If the length of seq is not t.Len(), SinCoefficients will panic. If dst is nil, a new slice is allocated and returned. If dst is not nil and the length of dst does not equal t.Len(), SinCoefficients will panic. It is safe to use the same slice for dst and seq.
func (*QuarterWaveFFT) SinSequence ¶
func (t *QuarterWaveFFT) SinSequence(dst, coeff []float64) []float64
SinSequence computes the Inverse Fast Fourier Transform of quarter wave data for the input sine series coefficients, coeff, placing the sequence data in dst and returning it.
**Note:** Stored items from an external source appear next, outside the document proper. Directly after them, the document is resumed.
@[simp] theorem State.postFirst_pending (es : List Ev) : (s.postFirst es).pending = s.pending := rfl
@[simp] theorem State.postFirst_now (es : List Ev) : (s.postFirst es).now = s.now := rfl
@[simp] theorem State.postFirst_cfg (es : List Ev) : (s.postFirst es).cfg = s.cfg := rfl
@[simp] theorem State.postFirst_ports (es : List Ev) : (s.postFirst es).ports = s.ports := rfl
@[simp] theorem State.postFirst_routes (es : List Ev) : (s.postFirst es).routes = s.routes := rfl
@[simp] theorem State.postFirst_signals (es : List Ev) : (s.postFirst es).signals = s.signals := rfl
@[simp] theorem State.postFirst_terms (es : List Ev) : (s.postFirst es).terms = s.terms := rfl
@[simp] theorem State.postFirst_groups (es : List Ev) : (s.postFirst es).groups = s.groups := rfl
@[simp] theorem State.postFirst_clock (es : List Ev) : (s.postFirst es).clock = s.clock := rfl
@[simp] theorem State.postFirst_steps (es : List Ev) : (s.postFirst es).steps = s.steps := rfl
@[simp] theorem State.postFirst_programs (es : List Ev) : (s.postFirst es).programs = s.programs := rfl
@[simp] theorem State.postFirst_select (es : List Ev) : (s.postFirst es).select = s.select := rfl
@[simp] theorem State.postFirst_arms (es : List Ev) : (s.postFirst es).arms = s.arms := rfl
@[simp] theorem State.postFirst_arbiter (es : List Ev) : (s.postFirst es).arbiter = s.arbiter := rfl
@[simp] theorem State.postFirst_valves (es : List Ev) : (s.postFirst es).valves = s.valves := rfl
@[simp] theorem State.postFirst_valveTimer (es : List Ev) : (s.postFirst es).valveTimer = s.valveTimer := rfl
@[simp] theorem State.postFirst_bins (es : List Ev) : (s.postFirst es).bins = s.bins := rfl
@[simp] theorem State.postFirst_cal (es : List Ev) : (s.postFirst es).cal = s.cal := rfl
@[simp] theorem State.postFirst_weigh (es : List Ev) : (s.postFirst es).weigh = s.weigh := rfl
@[simp] theorem State.postFirst_chambers (es : List Ev) : (s.postFirst es).chambers = s.chambers := rfl
@[simp] theorem State.postFirst_chbCmdBad (es : List Ev) : (s.postFirst es).chbCmdBad = s.chbCmdBad := rfl
@[simp] theorem State.postFirst_tariffs (es : List Ev) : (s.postFirst es).tariffs = s.tariffs := rfl
@[simp] theorem State.postFirst_log (es : List Ev) : (s.postFirst es).log = s.log := rfl
@[simp] theorem State.postFirst_watch (es : List Ev) : (s.postFirst es).watch = s.watch := rfl
@[simp] theorem State.postFirst_mgmt (es : List Ev) : (s.postFirst es).mgmt = s.mgmt := rfl
@[simp] theorem State.postFirst_agenda (es : List Ev) : (s.postFirst es).agenda = es ++ s.agenda := rfl
@[simp] theorem State.postFirst_freeCount (es : List Ev) : (s.postFirst es).freeCount = s.freeCount := rfl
This transform is unnormalized; a call to SinSequence followed by a call to SinCoefficients will multiply the input sequence by 4*n, where n is the length of the sequence.
If the length of seq is not t.Len(), SinSequence will panic. If dst is nil, a new slice is allocated and returned. If dst is not nil and the length of dst does not equal t.Len(), SinSequence will panic. It is safe to use the same slice for dst and seq.